Until the early Edo period, breweries would brew sake year-round, which was called shiki-jozo (四季醸造, “four-season brewing”). There were five seasonal sake styles: shinshu (新酒), aishu (間酒), kan-maezake (寒前酒), kanshu (寒酒), and haru-zake (春酒). But sake produced during the warmer months was prone to spoilage as the sake would ferment too quickly. On the other hand, sake brewed during the winter was highly prized and expensive due to its consistent and quality flavors. 

The Tokugawa shogunate enacted regulations on sake production to prevent wasting precious rice and avoid sake going rancid. It banned brewing other than kanzukuri, which then became the mainstream method. 

Breweries also saw the merit of focusing on sake production during winter.

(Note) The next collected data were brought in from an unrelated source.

/-- Words of the X strand (R63 to R76). -/
def decodeX (w : Nat) : Option Instr :=
  match bitsAt w 20 6 with
  | 0x10 => if bitsAt w 4 1 = 0 ∧ bitsAt w 9 1 = 0 ∧ bitsAt w 14 1 = 0 ∧ bitsAt w 17 3 = 0 then some (.mma (fieldAt 3 w 29) (fieldAt 3 w 26) (fieldAt 2 w 15) (fieldAt 4 w 10) (fieldAt 4 w 5) (fieldAt 4 w 0)) else none
  | 0x11 => if bitsAt w 4 1 = 0 ∧ bitsAt w 9 1 = 0 ∧ bitsAt w 14 1 = 0 ∧ bitsAt w 17 3 = 0 then some (.mmaQ (fieldAt 3 w 29) (fieldAt 3 w 26) (fieldAt 2 w 15) (fieldAt 4 w 10) (fieldAt 4 w 5) (fieldAt 4 w 0)) else none
  | 0x12 => if bitsAt w 0 15 = 0 ∧ bitsAt w 17 3 = 0 then some (.acZero (fieldAt 3 w 29) (fieldAt 3 w 26) (fieldAt 2 w 15)) else none
  | 0x13 => if bitsAt w 0 5 = 0 ∧ bitsAt w 9 1 = 0 ∧ bitsAt w 12 3 = 0 then some (.acMv (fieldAt 3 w 29) (fieldAt 3 w 26) (fieldAt 5 w 15) (fieldAt 2 w 10) (fieldAt 4 w 5)) else none
  | 0x14 => decodeX14 w
  | 0x15 => if bitsAt w 0 20 = 0 then some (.mfence (fieldAt 3 w 29) (fieldAt 3 w 26)) else none
  | 0x18 => some (.vadd (fieldAt 3 w 29) (fieldAt 3 w 26) (fieldAt 5 w 15) (fieldAt 5 w 10) (fieldAt 5 w 5) (fieldAt 2 w 3) (fieldAt 3 w 0))
  | 0x19 => some (.vsub (fieldAt 3 w 29) (fieldAt 3 w 26) (fieldAt 5 w 15) (fieldAt 5 w 10) (fieldAt 5 w 5) (fieldAt 2 w 3) (fieldAt 3 w 0))
  | 0x1A => some (.vmul (fieldAt 3 w 29) (fieldAt 3 w 26) (fieldAt 5 w 15) (fieldAt 5 w 10) (fieldAt 5 w 5) (fieldAt 2 w 3) (fieldAt 3 w 0))
  | 0x1B => some (.vfma (fieldAt 3 w 29) (fieldAt 3 w 26) (fieldAt 5 w 15) (fieldAt 5 w 10) (fieldAt 5 w 5) (fieldAt 2 w 3) (fieldAt 3 w 0))
  | 0x1C => some (.vmax (fieldAt 3 w 29) (fieldAt 3 w 26) (fieldAt 5 w 15) (fieldAt 5 w 10) (fieldAt 5 w 5) (fieldAt 2 w 3) (fieldAt 3 w 0))
  | 0x1D => some (.vmin (fieldAt 3 w 29) (fieldAt 3 w 26) (fieldAt 5 w 15) (fieldAt 5 w 10) (fieldAt 5 w 5) (fieldAt 2 w 3) (fieldAt 3 w 0))
  | 0x1E => if bitsAt w 5 5 = 0 then some (.vabs (fieldAt 3 w 29) (fieldAt 3 w 26) (fieldAt 5 w 15) (fieldAt 5 w 10) (fieldAt 2 w 3) (fieldAt 3 w 0)) else none
  | 0x1F => if bitsAt w 5 5 = 0 then some (.vneg (fieldAt 3 w 29) (fieldAt 3 w 26) (fieldAt 5 w 15) (fieldAt 5 w 10) (fieldAt 2 w 3) (fieldAt 3 w 0)) else none
  | 0x20 => if bitsAt w 0 3 = 0 then some (.vand (fieldAt 3 w 29) (fieldAt 3 w 26) (fieldAt 5 w 15) (fieldAt 5 w 10) (fieldAt 5 w 5) (fieldAt 2 w 3)) else none
  | 0x21 => if bitsAt w 0 3 = 0 then some (.vor (fieldAt 3 w 29) (fieldAt 3 w 26) (fieldAt 5 w 15) (fieldAt 5 w 10) (fieldAt 5 w 5) (fieldAt 2 w 3)) else none
  | 0x22 => if bitsAt w 0 3 = 0 then some (.vxor (fieldAt 3 w 29) (fieldAt 3 w 26) (fieldAt 5 w 15) (fieldAt 5 w 10) (fieldAt 5 w 5) (fieldAt 2 w 3)) else none
  | 0x23 => if bitsAt w 0 3 = 0 then some (.vshl (fieldAt 3 w 29) (fieldAt 3 w 26) (fieldAt 5 w 15) (fieldAt 5 w 10) (fieldAt 5 w 5) (fieldAt 2 w 3)) else none
  | 0x24 => if bitsAt w 1 2 = 0 then some (.vshr (fieldAt 3 w 29) (fieldAt 3 w 26) (fieldAt 5 w 15) (fieldAt 5 w 10) (fieldAt 5 w 5) (fieldAt 2 w 3) (fieldAt 1 w 0)) else none
  | 0x25 => if bitsAt w 18 2 = 0 then some (.vcmp (fieldAt 3 w 29) (fieldAt 3 w 26) (fieldAt 3 w 15) (fieldAt 5 w 10) (fieldAt 5 w 5) (fieldAt 2 w 3) (fieldAt 3 w 0)) else none
  | 0x26 => some (.vsel (fieldAt 3 w 29) (fieldAt 3 w 26) (fieldAt 5 w 15) (fieldAt 5 w 10) (fieldAt 5 w 5) (fieldAt 2 w 3) (fieldAt 3 w 0))
  | 0x27 => some (.vcvt (fieldAt 3 w 29) (fieldAt 3 w 26) (fieldAt 5 w 15) (fieldAt 5 w 10) (fieldAt 1 w 9) (fieldAt 4 w 5) (fieldAt 2 w 3) (fieldAt 3 w 0))
  | 0x28 => decodeX28 w
  | 0x29 => decodeX29 w
  | 0x2A => decodeX2A w
  | 0x2B => if bitsAt w 0 3 = 0 ∧ bitsAt w 9 1 = 0 then some (.vrotr (fieldAt 3 w 29) (fieldAt 3 w 26) (fieldAt 5 w 15) (fieldAt 5 w 10) (fieldAt 4 w 5) (fieldAt 2 w 3)) else none
  | 0x2C => if bitsAt w 0 3 = 0 ∧ bitsAt w 9 1 = 0 then some (.vrotc (fieldAt 3 w 29) (fieldAt 3 w 26) (fieldAt 5 w 15) (fieldAt 5 w 10) (fieldAt 4 w 5) (fieldAt 2 w 3)) else none
  | 0x2D => if bitsAt w 0 3 = 0 ∧ bitsAt w 9 1 = 0 then some (.vbcr (fieldAt 3 w 29) (fieldAt 3 w 26) (fieldAt 5 w 15) (fieldAt 5 w 10) (fieldAt 4 w 5) (fieldAt 2 w 3)) else none
  | 0x2E => if bitsAt w 0 3 = 0 ∧ bitsAt w 9 1 = 0 then some (.vbcc (fieldAt 3 w 29) (fieldAt 3 w 26) (fieldAt 5 w 15) (fieldAt 5 w 10) (fieldAt 4 w 5) (fieldAt 2 w 3)) else none
  | 0x2F => if bitsAt w 5 5 = 0 then some (.vredr (fieldAt 3 w 29) (fieldAt 3 w 26) (fieldAt 5 w 15) (fieldAt 5 w 10) (fieldAt 2 w 3) (fieldAt 3 w 0)) else none
  | 0x30 => if bitsAt w 5 5 = 0 then some (.vredc (fieldAt 3 w 29) (fieldAt 3 w 26) (fieldAt 5 w 15) (fieldAt 5 w 10) (fieldAt 2 w 3) (fieldAt 3 w 0)) else none
  | 0x31 => if bitsAt w 5 5 = 0 then some (.vscanr (fieldAt 3 w 29) (fieldAt 3 w 26) (fieldAt 5 w 15) (fieldAt 5 w 10) (fieldAt 2 w 3) (fieldAt 3 w 0)) else none
  | 0x32 => if bitsAt w 0 3 = 0 then some (.vperm (fieldAt 3 w 29) (fieldAt 3 w 26) (fieldAt 5 w 15) (fieldAt 5 w 10) (fieldAt 5 w 5) (fieldAt 2 w 3)) else none
  | 0x33 => if bitsAt w 0 12 = 0 ∧ bitsAt w 15 2 = 0 then some (.vtr4 (fieldAt 3 w 29) (fieldAt 3 w 26) (fieldAt 3 w 17) (fieldAt 3 w 12)) else none
  | 0x34 => if bitsAt w 13 2 = 0 then some (.vtree (fieldAt 3 w 29) (fieldAt 3 w 26) (fieldAt 5 w 15) (fieldAt 1 w 12) (fieldAt 3 w 9) (fieldAt 3 w 6) (fieldAt 6 w 0)) else none
  | 0x35 => if bitsAt w 0 10 = 0 ∧ bitsAt w 14 1 = 0 then some (.scanCfg (fieldAt 3 w 29) (fieldAt 3 w 26) (fieldAt 5 w 15) (fieldAt 4 w 10)) else none
  | 0x36 => decodeX36 w
  | 0x37 => decodeX37 w
  | 0x38 => decodeX38 w
  | 0x39 => if bitsAt w 0 10 = 0 then some (.scanApp (fieldAt 3 w 29) (fieldAt 3 w 26) (fieldAt 5 w 15) (fieldAt 5 w 10)) else none
  | 0x3A => if bitsAt w 0 5 = 0 ∧ bitsAt w 9 1 = 0 then some (.scanStep (fieldAt 3 w 29) (fieldAt 3 w 26) (fieldAt 5 w 15) (fieldAt 5 w 10) (fieldAt 4 w 5)) else none
  | 0x3B => decodeX3B w
  | 0x3C => decodeX3C w
  | 0x3D => if bitsAt w 0 15 = 0 ∧ bitsAt w 19 1 = 0 then some (.ssZero (fieldAt 3 w 29) (fieldAt 3 w 26) (fieldAt 4 w 15)) else none
  | _ => none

It was also easier to hire seasonal workers, mainly farmers who had finished their year’s harvest. Due to these factors, the kanzukuri system was refined and perfected during the period of 1700-1750. 

While the practice of shiki-jozo resumed during the Showa era (1926-1989), many small and artisanal breweries still produce sake only in the winter.

When is Kanzukuri Season

Kanzukuri occurs from November to the end of January on the Japanese lunar calendar, around December to February in the Gregorian calendar. The weather in Japan this time of year is dry with little rain and minimal temperature fluctuations. 

The kanji character “kan” (寒) in kanzukuri means “cold,” but it also refers to the month-long period from the fifth or sixth of January to the fourth or fifth of February. Incidentally, February 3 is Setsubun (節分), a holiday marking the last day of winter and the start of spring.